> **ABOUT THIS TASK**
Below are records; how many of their lines contain "movMemReg"? Answer with only the number.

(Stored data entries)

Content starts

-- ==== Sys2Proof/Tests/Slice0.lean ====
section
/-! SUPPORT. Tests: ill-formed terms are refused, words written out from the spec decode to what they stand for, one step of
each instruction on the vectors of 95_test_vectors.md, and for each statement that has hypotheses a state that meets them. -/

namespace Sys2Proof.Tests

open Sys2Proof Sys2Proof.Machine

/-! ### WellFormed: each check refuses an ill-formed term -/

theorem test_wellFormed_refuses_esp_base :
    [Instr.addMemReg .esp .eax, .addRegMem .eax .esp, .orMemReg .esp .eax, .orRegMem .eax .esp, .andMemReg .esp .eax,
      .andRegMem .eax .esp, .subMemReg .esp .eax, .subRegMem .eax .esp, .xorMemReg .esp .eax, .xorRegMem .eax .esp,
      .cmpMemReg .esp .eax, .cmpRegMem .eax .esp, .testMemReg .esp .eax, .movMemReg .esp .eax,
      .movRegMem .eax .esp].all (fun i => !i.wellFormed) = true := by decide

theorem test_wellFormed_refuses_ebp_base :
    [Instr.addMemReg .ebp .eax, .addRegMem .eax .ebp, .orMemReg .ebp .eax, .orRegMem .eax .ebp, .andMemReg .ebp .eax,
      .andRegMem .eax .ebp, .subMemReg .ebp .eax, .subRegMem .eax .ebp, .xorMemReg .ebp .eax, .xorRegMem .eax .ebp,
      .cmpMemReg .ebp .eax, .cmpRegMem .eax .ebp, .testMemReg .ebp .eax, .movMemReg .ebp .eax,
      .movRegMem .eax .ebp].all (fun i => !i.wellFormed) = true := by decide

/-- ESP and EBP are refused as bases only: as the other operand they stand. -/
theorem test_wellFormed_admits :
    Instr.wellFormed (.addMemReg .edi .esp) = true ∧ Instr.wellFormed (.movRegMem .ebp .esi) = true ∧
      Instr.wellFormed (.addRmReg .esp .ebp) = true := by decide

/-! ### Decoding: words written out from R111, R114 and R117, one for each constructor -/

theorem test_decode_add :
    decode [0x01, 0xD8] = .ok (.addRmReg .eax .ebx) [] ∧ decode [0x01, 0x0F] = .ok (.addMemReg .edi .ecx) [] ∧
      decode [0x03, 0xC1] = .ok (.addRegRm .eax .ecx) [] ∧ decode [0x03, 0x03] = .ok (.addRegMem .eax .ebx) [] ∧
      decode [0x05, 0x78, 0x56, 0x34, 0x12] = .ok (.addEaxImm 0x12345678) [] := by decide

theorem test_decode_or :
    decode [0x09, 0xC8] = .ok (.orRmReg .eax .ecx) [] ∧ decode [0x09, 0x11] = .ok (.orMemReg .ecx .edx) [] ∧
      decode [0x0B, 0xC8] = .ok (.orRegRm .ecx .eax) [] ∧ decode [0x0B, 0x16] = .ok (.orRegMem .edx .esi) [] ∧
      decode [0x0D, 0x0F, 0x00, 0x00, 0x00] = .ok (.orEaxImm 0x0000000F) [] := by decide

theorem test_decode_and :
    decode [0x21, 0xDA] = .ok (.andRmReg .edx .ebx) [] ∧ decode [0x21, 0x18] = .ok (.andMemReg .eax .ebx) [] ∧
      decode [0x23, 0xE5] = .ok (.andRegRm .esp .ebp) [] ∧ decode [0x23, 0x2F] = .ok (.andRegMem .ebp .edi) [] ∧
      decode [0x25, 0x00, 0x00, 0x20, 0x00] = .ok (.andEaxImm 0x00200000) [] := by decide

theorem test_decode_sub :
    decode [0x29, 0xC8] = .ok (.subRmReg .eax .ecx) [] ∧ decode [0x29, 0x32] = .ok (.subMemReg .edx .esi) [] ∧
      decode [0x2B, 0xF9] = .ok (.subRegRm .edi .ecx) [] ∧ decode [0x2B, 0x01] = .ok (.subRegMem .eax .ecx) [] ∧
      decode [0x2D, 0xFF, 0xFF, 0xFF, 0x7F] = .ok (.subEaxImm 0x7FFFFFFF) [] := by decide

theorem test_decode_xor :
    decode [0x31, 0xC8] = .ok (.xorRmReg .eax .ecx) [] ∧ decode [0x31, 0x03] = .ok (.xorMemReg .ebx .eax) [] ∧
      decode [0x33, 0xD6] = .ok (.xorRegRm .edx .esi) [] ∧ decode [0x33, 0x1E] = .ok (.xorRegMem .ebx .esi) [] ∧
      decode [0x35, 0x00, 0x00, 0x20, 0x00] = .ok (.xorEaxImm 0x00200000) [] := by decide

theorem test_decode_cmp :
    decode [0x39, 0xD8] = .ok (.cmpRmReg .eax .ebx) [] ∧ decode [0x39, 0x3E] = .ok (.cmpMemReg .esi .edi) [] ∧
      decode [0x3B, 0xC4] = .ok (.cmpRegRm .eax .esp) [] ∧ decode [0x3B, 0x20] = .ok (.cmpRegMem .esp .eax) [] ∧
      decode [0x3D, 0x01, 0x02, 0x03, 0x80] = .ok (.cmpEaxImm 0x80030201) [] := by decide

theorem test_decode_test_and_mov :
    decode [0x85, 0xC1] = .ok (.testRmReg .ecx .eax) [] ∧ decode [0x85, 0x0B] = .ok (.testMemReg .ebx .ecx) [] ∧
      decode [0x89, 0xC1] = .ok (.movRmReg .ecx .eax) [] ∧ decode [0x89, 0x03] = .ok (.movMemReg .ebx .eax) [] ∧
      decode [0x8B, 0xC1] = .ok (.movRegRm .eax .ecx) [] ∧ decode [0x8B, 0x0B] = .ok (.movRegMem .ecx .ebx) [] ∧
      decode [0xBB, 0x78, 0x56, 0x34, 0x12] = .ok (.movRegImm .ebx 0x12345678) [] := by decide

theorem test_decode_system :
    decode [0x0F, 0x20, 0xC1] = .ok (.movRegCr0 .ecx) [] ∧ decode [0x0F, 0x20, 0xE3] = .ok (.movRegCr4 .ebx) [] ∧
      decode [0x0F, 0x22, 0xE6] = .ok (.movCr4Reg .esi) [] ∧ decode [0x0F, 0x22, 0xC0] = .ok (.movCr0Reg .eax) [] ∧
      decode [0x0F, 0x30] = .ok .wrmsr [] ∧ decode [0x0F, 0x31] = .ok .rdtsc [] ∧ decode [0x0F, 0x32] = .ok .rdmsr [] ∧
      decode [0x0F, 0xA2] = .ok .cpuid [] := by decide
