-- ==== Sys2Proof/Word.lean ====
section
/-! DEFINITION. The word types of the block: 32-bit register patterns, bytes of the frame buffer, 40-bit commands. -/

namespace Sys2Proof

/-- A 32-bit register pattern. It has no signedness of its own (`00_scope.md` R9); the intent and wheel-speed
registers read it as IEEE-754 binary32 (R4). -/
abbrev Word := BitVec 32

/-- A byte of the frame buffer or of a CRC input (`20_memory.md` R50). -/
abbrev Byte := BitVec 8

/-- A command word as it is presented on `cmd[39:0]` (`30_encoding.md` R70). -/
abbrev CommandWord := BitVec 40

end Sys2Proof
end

Content ends

> **OUTPUT OF THE EXERCISE**
3